As one of you reminded me over lunch just the other day, the most famous, if not notorious execution in human history was the execution of Jesus.  Jesus was tried and convicted in a legal trial because he was seen as a threat to society.  After due process of the law, he was found guilty.  His death was a violent execution by being nailed on a cross as was the custom of the day.  The crucifixion of Jesus, however, is the only execution in human history out of which came some good.  We observe the horror of the day of his execution on Good Friday where in many churches, in addition to the Good Friday Liturgy, there is the service of the Way of the Cross, a service in which we recall Jesus’ painful steps toCalvary. We observe but we do not celebrate his execution. It was too horrible.  The good that came out of his execution was that God raised Jesus from the dead giving hope to the world, hope that evil will not prevail and that retaliation is not the answer.  

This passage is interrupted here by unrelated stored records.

-- ==== Sys2Proof/Laws/Upd.lean ====
section
/-! SUPPORT. The state's fields after the update of one field: one lemma per update for the field itself
and for each field that claims speak of. -/

namespace Sys2Proof.Machine

open Sys2Proof

variable (s : State)

/-! ### withPending -/

@[simp] theorem withPending_pending (v : List Instr) : (s.withPending v).pending = v := by rfl
@[simp] theorem withPending_held (v : List Instr) : (s.withPending v).held = s.held := by rfl
@[simp] theorem withPending_resuming (v : List Instr) : (s.withPending v).resuming = s.resuming := by rfl
@[simp] theorem withPending_out (v : List Instr) : (s.withPending v).out = s.out := by rfl
@[simp] theorem withPending_now (v : List Instr) : (s.withPending v).now = s.now := by rfl
@[simp] theorem withPending_cnt (v : List Instr) : (s.withPending v).cnt = s.cnt := by rfl
@[simp] theorem withPending_freeCtr (v : List Instr) : (s.withPending v).freeCtr = s.freeCtr := by rfl
@[simp] theorem withPending_phase (v : List Instr) : (s.withPending v).phase = s.phase := by rfl
@[simp] theorem withPending_resetAt (v : List Instr) : (s.withPending v).resetAt = s.resetAt := by rfl
@[simp] theorem withPending_regs (v : List Instr) : (s.withPending v).regs = s.regs := by rfl
@[simp] theorem withPending_latch (v : List Instr) : (s.withPending v).latch = s.latch := by rfl
@[simp] theorem withPending_sess (v : List Instr) : (s.withPending v).sess = s.sess := by rfl
@[simp] theorem withPending_owner (v : List Instr) : (s.withPending v).owner = s.owner := by rfl
@[simp] theorem withPending_elect (v : List Instr) : (s.withPending v).elect = s.elect := by rfl
@[simp] theorem withPending_ops (v : List Instr) : (s.withPending v).ops = s.ops := by rfl
@[simp] theorem withPending_reports (v : List Instr) : (s.withPending v).reports = s.reports := by rfl
@[simp] theorem withPending_condOn (v : List Instr) : (s.withPending v).condOn = s.condOn := by rfl
@[simp] theorem withPending_shadows (v : List Instr) : (s.withPending v).shadows = s.shadows := by rfl
@[simp] theorem withPending_rst (v : List Instr) : (s.withPending v).rst = s.rst := by rfl
@[simp] theorem withPending_stalls (v : List Instr) : (s.withPending v).stalls = s.stalls := by rfl
@[simp] theorem withPending_chans (v : List Instr) : (s.withPending v).chans = s.chans := by rfl
@[simp] theorem withPending_queues (v : List Instr) : (s.withPending v).queues = s.queues := by rfl
@[simp] theorem withPending_streams (v : List Instr) : (s.withPending v).streams = s.streams := by rfl
@[simp] theorem withPending_mem (v : List Instr) : (s.withPending v).mem = s.mem := by rfl
@[simp] theorem withPending_psn (v : List Instr) : (s.withPending v).psn = s.psn := by rfl
@[simp] theorem withPending_err (v : List Instr) : (s.withPending v).err = s.err := by rfl
@[simp] theorem withPending_inited (v : List Instr) : (s.withPending v).inited = s.inited := by rfl
@[simp] theorem withPending_dram (v : List Instr) : (s.withPending v).dram = s.dram := by rfl
@[simp] theorem withPending_mig (v : List Instr) : (s.withPending v).mig = s.mig := by rfl
@[simp] theorem withPending_tack (v : List Instr) : (s.withPending v).tack = s.tack := by rfl
@[simp] theorem withPending_tims (v : List Instr) : (s.withPending v).tims = s.tims := by rfl
@[simp] theorem withPending_flts (v : List Instr) : (s.withPending v).flts = s.flts := by rfl
@[simp] theorem withPending_alarms (v : List Instr) : (s.withPending v).alarms = s.alarms := by rfl
@[simp] theorem withPending_mgt (v : List Instr) : (s.withPending v).mgt = s.mgt := by rfl

/-! ### withHeld -/

@[simp] theorem withHeld_pending (v : List Instr) : (s.withHeld v).pending = s.pending := by rfl
@[simp] theorem withHeld_held (v : List Instr) : (s.withHeld v).held = v := by rfl
@[simp] theorem withHeld_resuming (v : List Instr) : (s.withHeld v).resuming = s.resuming := by rfl
@[simp] theorem withHeld_out (v : List Instr) : (s.withHeld v).out = s.out := by rfl
@[simp] theorem withHeld_now (v : List Instr) : (s.withHeld v).now = s.now := by rfl
@[simp] theorem withHeld_cnt (v : List Instr) : (s.withHeld v).cnt = s.cnt := by rfl
@[simp] theorem withHeld_freeCtr (v : List Instr) : (s.withHeld v).freeCtr = s.freeCtr := by rfl
@[simp] theorem withHeld_phase (v : List Instr) : (s.withHeld v).phase = s.phase := by rfl
@[simp] theorem withHeld_resetAt (v : List Instr) : (s.withHeld v).resetAt = s.resetAt := by rfl
@[simp] theorem withHeld_regs (v : List Instr) : (s.withHeld v).regs = s.regs := by rfl
@[simp] theorem withHeld_latch (v : List Instr) : (s.withHeld v).latch = s.latch := by rfl
@[simp] theorem withHeld_sess (v : List Instr) : (s.withHeld v).sess = s.sess := by rfl
@[simp] theorem withHeld_owner (v : List Instr) : (s.withHeld v).owner = s.owner := by rfl
@[simp] theorem withHeld_elect (v : List Instr) : (s.withHeld v).elect = s.elect := by rfl
@[simp] theorem withHeld_ops (v : List Instr) : (s.withHeld v).ops = s.ops := by rfl
@[simp] theorem withHeld_reports (v : List Instr) : (s.withHeld v).reports = s.reports := by rfl
@[simp] theorem withHeld_condOn (v : List Instr) : (s.withHeld v).condOn = s.condOn := by rfl
@[simp] theorem withHeld_shadows (v : List Instr) : (s.withHeld v).shadows = s.shadows := by rfl
@[simp] theorem withHeld_rst (v : List Instr) : (s.withHeld v).rst = s.rst := by rfl
@[simp] theorem withHeld_stalls (v : List Instr) : (s.withHeld v).stalls = s.stalls := by rfl
@[simp] theorem withHeld_chans (v : List Instr) : (s.withHeld v).chans = s.chans := by rfl
@[simp] theorem withHeld_queues (v : List Instr) : (s.withHeld v).queues = s.queues := by rfl
@[simp] theorem withHeld_streams (v : List Instr) : (s.withHeld v).streams = s.streams := by rfl
@[simp] theorem withHeld_mem (v : List Instr) : (s.withHeld v).mem = s.mem := by rfl
@[simp] theorem withHeld_psn (v : List Instr) : (s.withHeld v).psn = s.psn := by rfl
@[simp] theorem withHeld_err (v : List Instr) : (s.withHeld v).err = s.err := by rfl
@[simp] theorem withHeld_inited (v : List Instr) : (s.withHeld v).inited = s.inited := by rfl
@[simp] theorem withHeld_dram (v : List Instr) : (s.withHeld v).dram = s.dram := by rfl
@[simp] theorem withHeld_mig (v : List Instr) : (s.withHeld v).mig = s.mig := by rfl
@[simp] theorem withHeld_tack (v : List Instr) : (s.withHeld v).tack = s.tack := by rfl
@[simp] theorem withHeld_tims (v : List Instr) : (s.withHeld v).tims = s.tims := by rfl
@[simp] theorem withHeld_flts (v : List Instr) : (s.withHeld v).flts = s.flts := by rfl
@[simp] theorem withHeld_alarms (v : List Instr) : (s.withHeld v).alarms = s.alarms := by rfl
@[simp] theorem withHeld_mgt (v : List Instr) : (s.withHeld v).mgt = s.mgt := by rfl

/-! ### withResuming -/

@[simp] theorem withResuming_pending (v : Bool) : (s.withResuming v).pending = s.pending := by rfl
@[simp] theorem withResuming_held (v : Bool) : (s.withResuming v).held = s.held := by rfl
@[simp] theorem withResuming_resuming (v : Bool) : (s.withResuming v).resuming = v := by rfl
@[simp] theorem withResuming_out (v : Bool) : (s.withResuming v).out = s.out := by rfl
@[simp] theorem withResuming_now (v : Bool) : (s.withResuming v).now = s.now := by rfl
@[simp] theorem withResuming_cnt (v : Bool) : (s.withResuming v).cnt = s.cnt := by rfl
@[simp] theorem withResuming_freeCtr (v : Bool) : (s.withResuming v).freeCtr = s.freeCtr := by rfl
@[simp] theorem withResuming_phase (v : Bool) : (s.withResuming v).phase = s.phase := by rfl
@[simp] theorem withResuming_resetAt (v : Bool) : (s.withResuming v).resetAt = s.resetAt := by rfl
@[simp] theorem withResuming_regs (v : Bool) : (s.withResuming v).regs = s.regs := by rfl
@[simp] theorem withResuming_latch (v : Bool) : (s.withResuming v).latch = s.latch := by rfl
@[simp] theorem withResuming_sess (v : Bool) : (s.withResuming v).sess = s.sess := by rfl
@[simp] theorem withResuming_owner (v : Bool) : (s.withResuming v).owner = s.owner := by rfl
@[simp] theorem withResuming_elect (v : Bool) : (s.withResuming v).elect = s.elect := by rfl
@[simp] theorem withResuming_ops (v : Bool) : (s.withResuming v).ops = s.ops := by rfl
@[simp] theorem withResuming_reports (v : Bool) : (s.withResuming v).reports = s.reports := by rfl
@[simp] theorem withResuming_condOn (v : Bool) : (s.withResuming v).condOn = s.condOn := by rfl
@[simp] theorem withResuming_shadows (v : Bool) : (s.withResuming v).shadows = s.shadows := by rfl
@[simp] theorem withResuming_rst (v : Bool) : (s.withResuming v).rst = s.rst := by rfl
@[simp] theorem withResuming_stalls (v : Bool) : (s.withResuming v).stalls = s.stalls := by rfl
@[simp] theorem withResuming_chans (v : Bool) : (s.withResuming v).chans = s.chans := by rfl
@[simp] theorem withResuming_queues (v : Bool) : (s.withResuming v).queues = s.queues := by rfl
@[simp] theorem withResuming_streams (v : Bool) : (s.withResuming v).streams = s.streams := by rfl
@[simp] theorem withResuming_mem (v : Bool) : (s.withResuming v).mem = s.mem := by rfl
@[simp] theorem withResuming_psn (v : Bool) : (s.withResuming v).psn = s.psn := by rfl
@[simp] theorem withResuming_err (v : Bool) : (s.withResuming v).err = s.err := by rfl
@[simp] theorem withResuming_inited (v : Bool) : (s.withResuming v).inited = s.inited := by rfl
@[simp] theorem withResuming_dram (v : Bool) : (s.withResuming v).dram = s.dram := by rfl
@[simp] theorem withResuming_mig (v : Bool) : (s.withResuming v).mig = s.mig := by rfl
@[simp] theorem withResuming_tack (v : Bool) : (s.withResuming v).tack = s.tack := by rfl
@[simp] theorem withResuming_tims (v : Bool) : (s.withResuming v).tims = s.tims := by rfl
@[simp] theorem withResuming_flts (v : Bool) : (s.withResuming v).flts = s.flts := by rfl
@[simp] theorem withResuming_alarms (v : Bool) : (s.withResuming v).alarms = s.alarms := by rfl
@[simp] theorem withResuming_mgt (v : Bool) : (s.withResuming v).mgt = s.mgt := by rfl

There are times, especially during this time of year in the Knight family, when the memories of January 30, 1997, and what has followed for our family, have been the occasion for some very special conversations. These can be holy times for us.  As in any family, each one of us is dealing with Jamie’s murder in different ways.  We try to keep in touch and share our memories and our thoughts as they continue to evolve over time.   Recently, our oldest son, David, and I had a conversation in which he was recalling his journey regarding his beliefs about the death penalty.  He said again how he was glad that his brother’s killers did not receive the death penalty but instead were sentenced to life behind bars.  As I reflected upon what he said, I asked if I could share some of his insights about his journey with you this morning as the gospel reading about which I would be preaching would be dealing with Jesus’ words about retaliation, “eye for an eye, and tooth for a tooth.”  It had struck me profoundly during our conversation that son David was speaking to the very matter that Jesus is addressing in today’s tough gospel reading.  With his full knowledge of what I am about to say, and with his permission, I share with you as best I can what he shared with me.  He said that if even one person could be helped in his or her struggle with this matter, he would be grateful.  David had spoken about how he and his wife Heather used to have discussions about capital punishment even before January 30, 1997, asking themselves if there could possibly be any circumstance in which the death penalty could be justified.  He said how they were specifically using the argument, “What if someone killed someone we loved such as a family member?  Would it be justified then?”  They couldn’t come up with a single justification. They recounted that it is not a deterrent to crime, that use of the death penalty is racially imbalanced, that it costs more to keep someone on death row than in life imprisonment and in the end, that it is final and there is no way to take it back if the person executed is later found to be innocent, as has happened.  You can’t dig up someone who has been executed in error and say, “Oops…sorry.” And in the end, it can never bring back the person taken from us.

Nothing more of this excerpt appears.